State Initialization
Zero State (Default)
from rwkv.model import RWKV
model = RWKV(model='/path/to/RWKV-4-Pile-1B5', strategy='cuda fp16')
# Start with zero state (no context)
state = None
out, state = model.forward(tokens, state)
Warm State (Preloaded Context)
# Load context once
context = "The capital of France is Paris. The capital of Germany is Berlin."
context_tokens = tokenizer.encode(context)
# Process context to build state
state = None
for token in context_tokens:
_, state = model.forward([token], state)
# Now use warm state for queries
query = " The capital of Italy is"
query_tokens = tokenizer.encode(query)
out, state = model.forward(query_tokens, state)

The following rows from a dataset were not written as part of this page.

/-- Every condition of R357 Table 2, R406 Table 8, R442 Table 12 and R459 Table 8. -/
inductive Cond where
  | tickReplay | tickOverrun | replayLimit | slipLimit | unbackedLoss | fillUndeclared | drainRefused
  | steerSkew | schedDeviation | drainTimeout | configParity | staleToken | repeatFault | streamOrder | bankBudget
  | msgOversize
  | padParity | indexRange | arbHoldCutoff | queueResidue | queueCycle
  | trayOverflow | scaleExhausted | nonfinite
  | versionSpace | dirEccCe | dirEccUe | pinOverflow | regionSlow | rotation | taskUnfit
  | sliceParity | hbmCe | ddrCe | hbmUe | ddrUe | memUeIdle | memRepair | memLost
  | laneSpared | portUntrained | portDown | portFlap | portAuthFail | coordMismatch | linkDrop | routeDrop | floodLate
  | routeDegraded | routeOverflow | circuitLost | windowClosed | windowDenied | remoteFlag | remoteTimeout
  | fabricPathFail | routeStale
  | chunkReissue | peerSlow | a2aTruncated | collPeerLost | timeHoldover | timeBudget
  | hostLinkReduced | stickyCleared
  | crumbMismatch | crumbUnresolved | reserveLow | reserveExhausted | reserveTestFail | fenumWatchdog | fenumLockstep
  | fenumFail | resetFail | healthBand
  | droopStretch | thermThrottle | thermTrip | powerLimit | crossCalFail | sensorFail
  | startCold | startWarm | bootSlotFallback | testFail | startHalt | identityFail | shutdownDone | fastShutdown
  | svnRaised | lifecycleChange | keyChange | debugUnlocked | signatureRefused
  | eventsCleared | dumpCaptured | dumpPersistAbandoned | syncConflict | norWriteFail
  deriving DecidableEq, Repr

/-- One raising of a condition: its code, the class and severity it is raised with, its source, the logical tile of
a tile source and the payload words (R443, R444). -/
structure Raise where
  cond : Cond
  cls : CondClass
  sev : Severity
  src : Source
  logical : BitVec 16 := 0xFFFF
  w0 : Word64 := 0
  w1 : Word64 := 0
  w2 : Word64 := 0
  w3 : Word64 := 0
  deriving DecidableEq, Repr

/-- The temperature sensors of R401. Region sensors are formed from tile sensors. -/
inductive Sensor where
  | tile (p : Nat)
  | hbm (s : Nat)
  | base (d : Nat)
  | portDie (i : Nat)
  | hub
  deriving DecidableEq, Repr

/-- What the check of a memory read finds (R143, R232, R236, R239). -/
inductive ReadOutcome where
  /-- no error found -/
  | clean
  /-- a parity error in a slice line (R232) -/
  | parity
  /-- a corrected HBM4 or DDR5 error, in this row (R240, R243) -/
  | corrected (row : Nat)
  /-- an uncorrectable HBM4 or DDR5 error, in this row (R241, R243) -/
  | uncorrectable (row : Nat)
  /-- an error of an HBM4 line that the check takes for another, one it corrects, in this row: these bytes are returned and written back in the line's
  place (R236, R240) -/
  | miscorrected (row : Nat) (data : List Byte)
  /-- an uncorrectable error of the loaf's directory entry (R192) -/
  | dirUncorrectable
  /-- a corrected error of the loaf's directory entry (R192) -/
  | dirCorrected
  deriving DecidableEq, Repr

/-- A line of a loaf that is read, and what its check finds. -/
structure MemRead where
  loaf : Nat
  line : Nat
  outcome : ReadOutcome
  deriving DecidableEq, Repr

/-- A line of a frame of a reserved area that is read or written, and what its check finds (R241). -/
structure AreaRead where
  frame : Nat
  line : Nat
  outcome : ReadOutcome
  deriving DecidableEq, Repr

/-- A row of a stack's pseudo-channel, or of a channel's subchannel (R235, R239, R243). -/
structure RowRef where
  unit : Source
  sub : Nat
  row : Nat
  deriving DecidableEq, Repr

/-- A command of a mailbox that reads memory for the host, and what its reads meet, where not clean (R232, R240, R241). -/
structure HostRead where
  mb : Nat
  reads : List MemRead := []
  deriving DecidableEq, Repr

/-- The issue of a collective entry's stage 0, and what its reads of source and counts meet, where not clean (R232, R240, R241, R301). -/
structure StageStart where
  coll : Nat
  reads : List MemRead := []
  deriving DecidableEq, Repr

/-- Which transfer a completion with an error status ends: that of a mailbox's command, or the write of a completion record (R318, R352). -/
inductive DmaTarget where
  | command (mb : Nat)
  | record
  deriving DecidableEq, Repr

/-- A physical tile, and its region's speed measured since the boundary, in 1/10,000 (R210, R388). -/
structure TileSpeed where
  tile : Nat
  speed : Nat := 10000
  deriving DecidableEq, Repr

/-- The sending tile of a retried message, and whether a staging line it reads fails its parity (R143, R150). -/
structure RetrySend where
  sender : Nat
  upset : Bool := false
  deriving DecidableEq, Repr

/-- What a configuration copy meets: its read of the slice tier, and its parity on the chain (R121, R143, R232). -/
structure CopyOutcome where
  read : ReadOutcome := .clean
  padUpset : Bool := false
  deriving DecidableEq, Repr

/-- A configuration copy that runs ahead on a physical tile. -/
structure AheadCopy where
  tile : Nat
  copy : CopyOutcome := {}
  deriving DecidableEq, Repr

/-- Which firing a weave command is: a physical tile, a unit of its weave (R89) and the fold slot of the record. -/
structure Firing where
  tile : Nat
  unit : Nat
  fold : Nat
  deriving DecidableEq, Repr

/-- One 16-byte DMA descriptor as read from host memory (R332, Table 6). -/
structure Descriptor where
  addr : Word64
  bytes : BitVec 24
  last : Bool
  chain : Bool
  rsv : BitVec 38 := 0
  deriving DecidableEq, Repr

/-- A fabric packet (R261, Table 7) with its payload. -/
structure Packet where
  dest : BitVec 24 := 0
  src : BitVec 24 := 0
  typ : BitVec 6 := 0
  cls : BitVec 2 := 0
  phase : Bool := false
  ddim : BitVec 3 := 0
  rgen : BitVec 4 := 0
  window : BitVec 12 := 0
  wgen : BitVec 4 := 0
  offset : BitVec 32 := 0
  status : BitVec 4 := 0
  e2eSeq : BitVec 32 := 0
  flow : BitVec 16 := 0
  chunk : BitVec 32 := 0
  epoch : BitVec 8 := 0
  coll : BitVec 16 := 0
  payload : List Byte := []
  /-- date-line bit of the data channel it travels on (R256 Table 6, R269) -/
  dateline : Bool := false
  deriving DecidableEq, Repr

/-- A packet of a window operation, and what the read of its line meets, or of the version that a first write copies (R64, R232, R240, R241). -/
structure WindowOp where
  packet : Packet
  read : ReadOutcome := .clean
  deriving DecidableEq, Repr

/-- A flit header (R256, Table 6) with what the receiver's checks found. -/
structure Flit where
  fseq : BitVec 12 := 0
  fack : BitVec 12 := 0
  vc : BitVec 4 := 13
  sop : Bool := false
  eop : Bool := false
  nak : Bool := false
  abort : Bool := false
  /-- bytes 4 to 251; those past the end of the list are zero -/
  data : List Byte := []
  /-- of a link-control flit: the credits it returns for each VC (R260); the spec gives them no place in its bytes -/
  credits : List (Nat × Nat) := []
  deriving DecidableEq, Repr

/-- A flit as it arrives: the CRC-32 it carries, and how many symbols arrived wrong in each FEC codeword that holds a part of it (R256 to R258). -/
structure FlitArrival where
  flit : Flit
  crc : BitVec 32
  symbolErrors : List Nat := []
  deriving DecidableEq, Repr

/-- Two time stamps in ps, of a flit's sending by its sender's time and of its receipt by the receiver's (R291). -/
structure Stamps where
  sent : Int
  received : Int
  deriving DecidableEq, Repr

/-- A HELLO payload (R263, Table 9). -/
structure Hello where
  serial : BitVec 128 := 0
  generation : BitVec 16 := 4
  port : BitVec 8 := 0
  caps : BitVec 8 := 0
  fabricAddr : BitVec 32 := 0
  planId : Word64 := 0
  nonce : BitVec 128 := 0
  peerNonce : BitVec 128 := 0
  keyHash : BitVec 128 := 0
  signature : BitVec 768 := 0
  deriving DecidableEq, Repr

/-- A flood event of R284: the device whose bundle changed, the dimension and direction (`true` is +), the fabric
tick of detection and the per-device event number. -/
structure Flood where
  device : Nat
  dim : Nat
  plus : Bool
  up : Bool
  tick : Nat
  event : Nat
  /-- a port went down or came up while its bundle stays as it is: the event changes no route (R284) -/
  noRoute : Bool := false
  deriving DecidableEq, Repr

/-- What the part measures over a slot, taken at its boundary. -/
structure SlotMeasure where
  /-- mean package input power over the last tick, watts (R398) -/
  powerW : Nat := 0
  /-- power of the compute-die rails over the last slot, watts (R398) -/
  compW : Nat := 0
  /-- for each region named, the tile cycles it completed in the slot (R388); a region not named completed all -/
  cycles : List (Nat × Nat) := []
  /-- measured mean latency of HBM4 and of DDR5 over the last slot, nominal cycles; none where nothing was read (R204) -/
  latHbm : Option Nat := none
  latDdr : Option Nat := none
  /-- mean fill rate per filling tile from HBM4 and from DDR5, thousandths of a byte per nominal cycle; none where nothing was filled (R204) -/
  rateHbm : Option Nat := none
  rateDdr : Option Nat := none
  /-- loaves whose migration copy had not ended at the boundary (R199) -/
  unfinished : List Nat := []
  /-- what reads of the placement engine met in the slot, where not clean: lines of loaves that a migration or the merge copy of a write that was
  applied again copied (R78, R200, R240, R241) -/
  copies : List MemRead := []
  /-- what accesses to reserved areas met in the slot, where not clean: the image area, the inbound journal, outbound staging, the scale
  blocks (R240, R241) -/
  areas : List AreaRead := []
  deriving DecidableEq, Repr

/-- Where a REGISTER_WRITE goes (R320, R316). -/
inductive RegTarget where
  /-- a BAR0 offset -/
  | bar0 (offset : Nat)
  /-- a BAR4 offset -/
  | bar4 (offset : Nat)
  /-- Max Payload Size, and Max Read Request Size, in bytes -/
  | payloadSize
  | readRequestSize
  /-- the Bus Master Enable bit of the PCI Express command register -/
  | busMaster
  /-- the power-state field of the function: 0 is D0, 3 is D3hot -/
  | powerState
  deriving DecidableEq, Repr

/-- What the tests of a start or of a shutdown find (R415, R417, R422). -/
structure TestResult where
  tiles : List Nat := []
  hbm : List Nat := []
  ddr : List Nat := []
  baseDies : List Nat := []
  portDies : List Nat := []
  ports : List Nat := []
  sensors : List Nat := []
  /-- rows that a march test of REQUALIFY found and repairs softly (R376) -/
  rows : List RowRef := []
  deriving DecidableEq, Repr

/-- The test access port instructions that drive the pins (R436). -/
inductive TapInstr where
  | extest | clamp | highz
  deriving DecidableEq, Repr

/-- One wavelength of a fibre-attach unit's laser feed as measured (R249 Table 2): power in 0.01 dBm, distance from the grid of Table 1 in GHz,
relative intensity noise in dB/Hz, the slow axis, and extinction in dB. -/
structure Feed where
  power : Int := 0
  offGrid : Int := 0
  noise : Int := 0
  slowAxis : Bool := false
  extinction : Int := 0
  deriving DecidableEq, Repr

/-- A wavelength within Table 2 of R249. -/
def Feed.nominal : Feed := { power := 1750, noise := -150, slowAxis := true, extinction := 20 }

/-- The outcome of one training attempt of a port (R252 to R254): the lanes locked in each direction, as masks of
nine bits, and whether the HELLO exchange ended in time. -/
structure Training where
  txLock : BitVec 9
  rxLock : BitVec 9
  hello : Bool
  /-- the attempt is only at the start of its HELLO phase, not at its end (R252) -/
  atHello : Bool := false
  /-- the laser feed as the LIGHT phase measured it, for wavelengths 0 to 8 (R249) -/
  feed : List Feed := List.replicate 9 Feed.nominal
  deriving DecidableEq, Repr

/-- A request to the DOE mailbox (R433, R434). -/
inductive DoeRequest where
  | getVersion | getCapabilities | negotiateAlgorithms | getDigests
  | getCertificate (slot : Nat)
  | challenge (nonce : BitVec 256)
  | getMeasurements (index : Nat) (nonce : BitVec 256)
  | keyExchange (pub : BitVec 768)
  | finish
  | endSession
  | ideKeyProgram (stream : Nat) (key : BitVec 256)
  | ideKeyStart (stream : Nat)
  | ideKeyStop (stream : Nat)
  | other (code : Nat)
  deriving DecidableEq, Repr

# Model "remembers" Paris and Berlin examples!
Shared State (Multi-turn Conversations)
# Conversation with persistent state
state = None
# Turn 1
user1 = "My name is Alice."
tokens1 = tokenizer.encode(user1)
_, state = model.forward(tokens1, state)
# Turn 2
user2 = "What is my name?"
tokens2 = tokenizer.encode(user2)
response, state = model.forward(tokens2, state)
# Response: "Alice" (state remembers!)
State Update Rules
Time-Mixing State Update
# Before processing token t
att_aa_t = att_aa_{t-1} # Previous numerator
att_ab_t = att_ab_{t-1} # Previous denominator
# Compute WKV
wkv_t = (exp(u) * k_t * v_t + att_aa_t) / (exp(u) * k_t + att_ab_t)
# Update state for token t+1
w = -exp(time_decay) # Decay factor
att_aa_{t+1} = exp(w) * att_aa_t + k_t * v_t
att_ab_{t+1} = exp(w) * att_ab_t + k_t
att_x_prev_{t+1} = x_t
Effect of time_decay:
- w = -0.01 (small decay): State decays slowly → long memory
- w = -5.0 (large decay): State decays quickly → short memory
Channel-Mixing State Update
# Simply store previous x for next token
ffn_x_prev_{t+1} = x_t
State Serialization
Save/Load State (PyTorch)
import torch
# Save conversation state
state_dict = {
'att_aa': state[0],
'att_ab': state[1],
'att_x_prev': state[2],
'ffn_x_prev': state[3]
}
torch.save(state_dict, 'conversation_123.pt')
# Load state
loaded = torch.load('conversation_123.pt')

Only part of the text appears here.